Stored data entries:
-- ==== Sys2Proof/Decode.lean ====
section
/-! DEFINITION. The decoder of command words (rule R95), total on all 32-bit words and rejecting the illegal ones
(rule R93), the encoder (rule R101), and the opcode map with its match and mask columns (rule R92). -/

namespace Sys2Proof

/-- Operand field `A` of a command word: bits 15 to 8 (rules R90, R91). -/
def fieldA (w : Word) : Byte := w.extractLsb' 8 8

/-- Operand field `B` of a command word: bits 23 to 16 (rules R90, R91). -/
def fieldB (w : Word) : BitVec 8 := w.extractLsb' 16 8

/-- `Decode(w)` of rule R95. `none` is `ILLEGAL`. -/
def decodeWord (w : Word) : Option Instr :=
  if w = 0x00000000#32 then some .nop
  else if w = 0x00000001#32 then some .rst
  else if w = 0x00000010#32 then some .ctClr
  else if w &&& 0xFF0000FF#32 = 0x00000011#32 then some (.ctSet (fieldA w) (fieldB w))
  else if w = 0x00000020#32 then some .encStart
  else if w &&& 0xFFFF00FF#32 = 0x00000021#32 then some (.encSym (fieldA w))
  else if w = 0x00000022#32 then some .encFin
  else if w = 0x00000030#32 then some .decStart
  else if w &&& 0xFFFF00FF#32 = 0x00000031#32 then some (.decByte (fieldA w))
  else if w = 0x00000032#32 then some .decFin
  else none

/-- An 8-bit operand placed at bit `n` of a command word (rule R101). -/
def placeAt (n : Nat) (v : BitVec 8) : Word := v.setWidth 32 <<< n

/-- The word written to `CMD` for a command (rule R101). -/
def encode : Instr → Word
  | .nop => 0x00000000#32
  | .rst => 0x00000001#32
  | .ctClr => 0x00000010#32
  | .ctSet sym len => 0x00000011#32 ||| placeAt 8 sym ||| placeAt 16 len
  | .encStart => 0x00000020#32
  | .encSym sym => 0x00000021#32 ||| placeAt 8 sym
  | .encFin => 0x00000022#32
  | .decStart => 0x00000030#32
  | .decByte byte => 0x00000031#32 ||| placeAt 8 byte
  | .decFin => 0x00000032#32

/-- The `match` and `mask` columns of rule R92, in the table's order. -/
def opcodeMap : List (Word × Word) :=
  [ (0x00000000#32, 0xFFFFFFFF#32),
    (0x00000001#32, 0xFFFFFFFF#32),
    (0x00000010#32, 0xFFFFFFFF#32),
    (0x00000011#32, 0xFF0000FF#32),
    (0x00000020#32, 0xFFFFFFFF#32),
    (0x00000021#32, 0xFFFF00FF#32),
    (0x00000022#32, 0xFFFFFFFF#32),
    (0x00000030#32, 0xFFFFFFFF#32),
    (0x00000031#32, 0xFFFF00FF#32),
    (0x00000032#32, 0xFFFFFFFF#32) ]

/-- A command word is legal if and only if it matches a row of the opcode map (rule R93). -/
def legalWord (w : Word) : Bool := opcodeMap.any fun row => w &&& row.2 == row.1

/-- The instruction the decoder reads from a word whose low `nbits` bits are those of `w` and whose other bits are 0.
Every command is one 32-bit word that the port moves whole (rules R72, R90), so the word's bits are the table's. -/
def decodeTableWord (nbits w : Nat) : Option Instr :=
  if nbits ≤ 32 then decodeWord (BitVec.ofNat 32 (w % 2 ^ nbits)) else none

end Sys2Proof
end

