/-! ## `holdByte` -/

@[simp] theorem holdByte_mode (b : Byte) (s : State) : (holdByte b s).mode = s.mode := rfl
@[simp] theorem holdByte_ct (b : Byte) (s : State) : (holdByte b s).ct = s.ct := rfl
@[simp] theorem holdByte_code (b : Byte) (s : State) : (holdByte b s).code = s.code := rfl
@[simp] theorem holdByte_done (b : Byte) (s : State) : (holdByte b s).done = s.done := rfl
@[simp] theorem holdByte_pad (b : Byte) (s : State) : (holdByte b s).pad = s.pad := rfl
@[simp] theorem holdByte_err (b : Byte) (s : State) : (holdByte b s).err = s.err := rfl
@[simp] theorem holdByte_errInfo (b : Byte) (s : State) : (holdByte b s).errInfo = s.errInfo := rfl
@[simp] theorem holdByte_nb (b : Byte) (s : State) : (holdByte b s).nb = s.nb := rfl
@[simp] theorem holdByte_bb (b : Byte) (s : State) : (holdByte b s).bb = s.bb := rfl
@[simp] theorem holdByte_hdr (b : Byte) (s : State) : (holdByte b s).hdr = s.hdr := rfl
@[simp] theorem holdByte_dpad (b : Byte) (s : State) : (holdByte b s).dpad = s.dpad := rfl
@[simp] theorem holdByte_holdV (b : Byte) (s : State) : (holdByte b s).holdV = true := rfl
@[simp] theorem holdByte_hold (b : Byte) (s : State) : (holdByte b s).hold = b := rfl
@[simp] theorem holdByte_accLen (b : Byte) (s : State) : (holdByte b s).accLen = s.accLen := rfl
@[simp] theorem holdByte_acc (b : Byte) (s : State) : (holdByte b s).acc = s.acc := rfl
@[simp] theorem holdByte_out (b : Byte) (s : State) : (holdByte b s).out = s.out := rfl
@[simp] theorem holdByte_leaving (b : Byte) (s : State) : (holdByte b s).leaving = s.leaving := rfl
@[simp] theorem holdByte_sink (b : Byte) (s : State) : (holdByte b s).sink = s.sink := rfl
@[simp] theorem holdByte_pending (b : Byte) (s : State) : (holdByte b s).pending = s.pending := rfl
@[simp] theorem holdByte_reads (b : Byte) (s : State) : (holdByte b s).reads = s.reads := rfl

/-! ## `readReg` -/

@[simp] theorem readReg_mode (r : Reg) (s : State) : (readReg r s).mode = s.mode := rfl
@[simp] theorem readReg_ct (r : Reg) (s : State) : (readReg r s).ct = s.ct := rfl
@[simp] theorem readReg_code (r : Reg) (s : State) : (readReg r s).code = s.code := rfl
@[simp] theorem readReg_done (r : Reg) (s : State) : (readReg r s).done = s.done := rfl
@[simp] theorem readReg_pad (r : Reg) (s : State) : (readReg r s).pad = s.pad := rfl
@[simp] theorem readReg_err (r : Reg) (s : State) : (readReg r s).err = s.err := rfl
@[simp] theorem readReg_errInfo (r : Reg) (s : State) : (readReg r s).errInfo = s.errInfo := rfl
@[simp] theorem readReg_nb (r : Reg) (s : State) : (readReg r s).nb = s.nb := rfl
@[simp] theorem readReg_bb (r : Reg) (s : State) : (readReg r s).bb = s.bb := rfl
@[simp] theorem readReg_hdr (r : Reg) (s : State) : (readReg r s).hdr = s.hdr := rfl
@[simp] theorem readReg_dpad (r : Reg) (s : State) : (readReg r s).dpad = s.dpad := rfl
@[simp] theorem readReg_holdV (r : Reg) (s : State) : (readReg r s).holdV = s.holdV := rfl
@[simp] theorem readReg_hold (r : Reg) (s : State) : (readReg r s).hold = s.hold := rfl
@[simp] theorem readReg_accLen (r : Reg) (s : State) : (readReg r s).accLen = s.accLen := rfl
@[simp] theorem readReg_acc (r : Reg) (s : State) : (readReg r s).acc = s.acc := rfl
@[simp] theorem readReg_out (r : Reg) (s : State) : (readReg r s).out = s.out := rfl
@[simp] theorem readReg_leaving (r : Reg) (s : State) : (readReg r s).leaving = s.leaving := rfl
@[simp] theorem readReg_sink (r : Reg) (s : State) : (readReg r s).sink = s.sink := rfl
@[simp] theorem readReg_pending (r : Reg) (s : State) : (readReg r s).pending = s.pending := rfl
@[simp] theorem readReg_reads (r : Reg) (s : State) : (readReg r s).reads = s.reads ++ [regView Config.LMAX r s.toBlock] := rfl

- **Task requirements**
What is needed here is an exact reproduction of all the entries.

- **Your response**
-- ==== Sys2Proof/Decode.lean ====
section
/-! DEFINITION. The decoder of command words (rule R95), total on all 32-bit words and rejecting the illegal ones
(rule R93), the encoder (rule R101), and the opcode map with its match and mask columns (rule R92). -/

namespace Sys2Proof

/-- Operand field `A` of a command word: bits 15 to 8 (rules R90, R91). -/
def fieldA (w : Word) : Byte := w.extractLsb' 8 8

/-- Operand field `B` of a command word: bits 23 to 16 (rules R90, R91). -/
def fieldB (w : Word) : BitVec 8 := w.extractLsb' 16 8

/-- `Decode(w)` of rule R95. `none` is `ILLEGAL`. -/
def decodeWord (w : Word) : Option Instr :=
  if w = 0x00000000#32 then some .nop
  else if w = 0x00000001#32 then some .rst
  else if w = 0x00000010#32 then some .ctClr
  else if w &&& 0xFF0000FF#32 = 0x00000011#32 then some (.ctSet (fieldA w) (fieldB w))
  else if w = 0x00000020#32 then some .encStart
  else if w &&& 0xFFFF00FF#32 = 0x00000021#32 then some (.encSym (fieldA w))
  else if w = 0x00000022#32 then some .encFin
  else if w = 0x00000030#32 then some .decStart
  else if w &&& 0xFFFF00FF#32 = 0x00000031#32 then some (.decByte (fieldA w))
  else if w = 0x00000032#32 then some .decFin
  else none

/-- An 8-bit operand placed at bit `n` of a command word (rule R101). -/
def placeAt (n : Nat) (v : BitVec 8) : Word := v.setWidth 32 <<< n

/-- The word written to `CMD` for a command (rule R101). -/
def encode : Instr → Word
  | .nop => 0x00000000#32
  | .rst => 0x00000001#32
  | .ctClr => 0x00000010#32
  | .ctSet sym len => 0x00000011#32 ||| placeAt 8 sym ||| placeAt 16 len
  | .encStart => 0x00000020#32
  | .encSym sym => 0x00000021#32 ||| placeAt 8 sym
  | .encFin => 0x00000022#32
  | .decStart => 0x00000030#32
  | .decByte byte => 0x00000031#32 ||| placeAt 8 byte
  | .decFin => 0x00000032#32

/-- The `match` and `mask` columns of rule R92, in the table's order. -/
def opcodeMap : List (Word × Word) :=
  [ (0x00000000#32, 0xFFFFFFFF#32),
    (0x00000001#32, 0xFFFFFFFF#32),
    (0x00000010#32, 0xFFFFFFFF#32),
    (0x00000011#32, 0xFF0000FF#32),
    (0x00000020#32, 0xFFFFFFFF#32),
    (0x00000021#32, 0xFFFF00FF#32),
    (0x00000022#32, 0xFFFFFFFF#32),
    (0x00000030#32, 0xFFFFFFFF#32),
    (0x00000031#32, 0xFFFF00FF#32),
    (0x00000032#32, 0xFFFFFFFF#32) ]

/-- A command word is legal if and only if it matches a row of the opcode map (rule R93). -/
def legalWord (w : Word) : Bool := opcodeMap.any fun row => w &&& row.2 == row.1

/-- The instruction the decoder reads from a word whose low `nbits` bits are those of `w` and whose other bits are 0.
Every command is one 32-bit word that the port moves whole (rules R72, R90), so the word's bits are the table's. -/
def decodeTableWord (nbits w : Nat) : Option Instr :=
  if nbits ≤ 32 then decodeWord (BitVec.ofNat 32 (w % 2 ^ nbits)) else none

end Sys2Proof
end

/-! ## `holdByte` -/

@[simp] theorem holdByte_mode (b : Byte) (s : State) : (holdByte b s).mode = s.mode := rfl
@[simp] theorem holdByte_ct (b : Byte) (s : State) : (holdByte b s).ct = s.ct := rfl
@[simp] theorem holdByte_code (b : Byte) (s : State) : (holdByte b s).code = s.code := rfl
@[simp] theorem holdByte_done (b : Byte) (s : State) : (holdByte b s).done = s.done := rfl
@[simp] theorem holdByte_pad (b : Byte) (s : State) : (holdByte b s).pad = s.pad := rfl
@[simp] theorem holdByte_err (b : Byte) (s : State) : (holdByte b s).err = s.err := rfl
@[simp] theorem holdByte_errInfo (b : Byte) (s : State) : (holdByte b s).errInfo = s.errInfo := rfl
@[simp] theorem holdByte_nb (b : Byte) (s : State) : (holdByte b s).nb = s.nb := rfl
@[simp] theorem holdByte_bb (b : Byte) (s : State) : (holdByte b s).bb = s.bb := rfl
@[simp] theorem holdByte_hdr (b : Byte) (s : State) : (holdByte b s).hdr = s.hdr := rfl
@[simp] theorem holdByte_dpad (b : Byte) (s : State) : (holdByte b s).dpad = s.dpad := rfl
@[simp] theorem holdByte_holdV (b : Byte) (s : State) : (holdByte b s).holdV = true := rfl
@[simp] theorem holdByte_hold (b : Byte) (s : State) : (holdByte b s).hold = b := rfl
@[simp] theorem holdByte_accLen (b : Byte) (s : State) : (holdByte b s).accLen = s.accLen := rfl
@[simp] theorem holdByte_acc (b : Byte) (s : State) : (holdByte b s).acc = s.acc := rfl
@[simp] theorem holdByte_out (b : Byte) (s : State) : (holdByte b s).out = s.out := rfl
@[simp] theorem holdByte_leaving (b : Byte) (s : State) : (holdByte b s).leaving = s.leaving := rfl
@[simp] theorem holdByte_sink (b : Byte) (s : State) : (holdByte b s).sink = s.sink := rfl
@[simp] theorem holdByte_pending (b : Byte) (s : State) : (holdByte b s).pending = s.pending := rfl
@[simp] theorem holdByte_reads (b : Byte) (s : State) : (holdByte b s).reads = s.reads := rfl

/-! ## `readReg` -/

@[simp] theorem readReg_mode (r : Reg) (s : State) : (readReg r s).mode = s.mode := rfl
@[simp] theorem readReg_ct (r : Reg) (s : State) : (readReg r s).ct = s.ct := rfl
@[simp] theorem readReg_code (r : Reg) (s : State) : (readReg r s).code = s.code := rfl
@[simp] theorem readReg_done (r : Reg) (s : State) : (readReg r s).done = s.done := rfl
@[simp] theorem readReg_pad (r : Reg) (s : State) : (readReg r s).pad = s.pad := rfl
@[simp] theorem readReg_err (r : Reg) (s : State) : (readReg r s).err = s.err := rfl
@[simp] theorem readReg_errInfo (r : Reg) (s : State) : (readReg r s).errInfo = s.errInfo := rfl
@[simp] theorem readReg_nb (r : Reg) (s : State) : (readReg r s).nb = s.nb := rfl
@[simp] theorem readReg_bb (r : Reg) (s : State) : (readReg r s).bb = s.bb := rfl
@[simp] theorem readReg_hdr (r : Reg) (s : State) : (readReg r s).hdr = s.hdr := rfl
@[simp] theorem readReg_dpad (r : Reg) (s : State) : (readReg r s).dpad = s.dpad := rfl
@[simp] theorem readReg_holdV (r : Reg) (s : State) : (readReg r s).holdV = s.holdV := rfl
@[simp] theorem readReg_hold (r : Reg) (s : State) : (readReg r s).hold = s.hold := rfl
@[simp] theorem readReg_accLen (r : Reg) (s : State) : (readReg r s).accLen = s.accLen := rfl
@[simp] theorem readReg_acc (r : Reg) (s : State) : (readReg r s).acc = s.acc := rfl
@[simp] theorem readReg_out (r : Reg) (s : State) : (readReg r s).out = s.out := rfl
@[simp] theorem readReg_leaving (r : Reg) (s : State) : (readReg r s).leaving = s.leaving := rfl
@[simp] theorem readReg_sink (r : Reg) (s : State) : (readReg r s).sink = s.sink := rfl
@[simp] theorem readReg_pending (r : Reg) (s : State) : (readReg r s).pending = s.pending := rfl
@[simp] theorem readReg_reads (r : Reg) (s : State) : (readReg r s).reads = s.reads ++ [regView Config.LMAX r s.toBlock] := rfl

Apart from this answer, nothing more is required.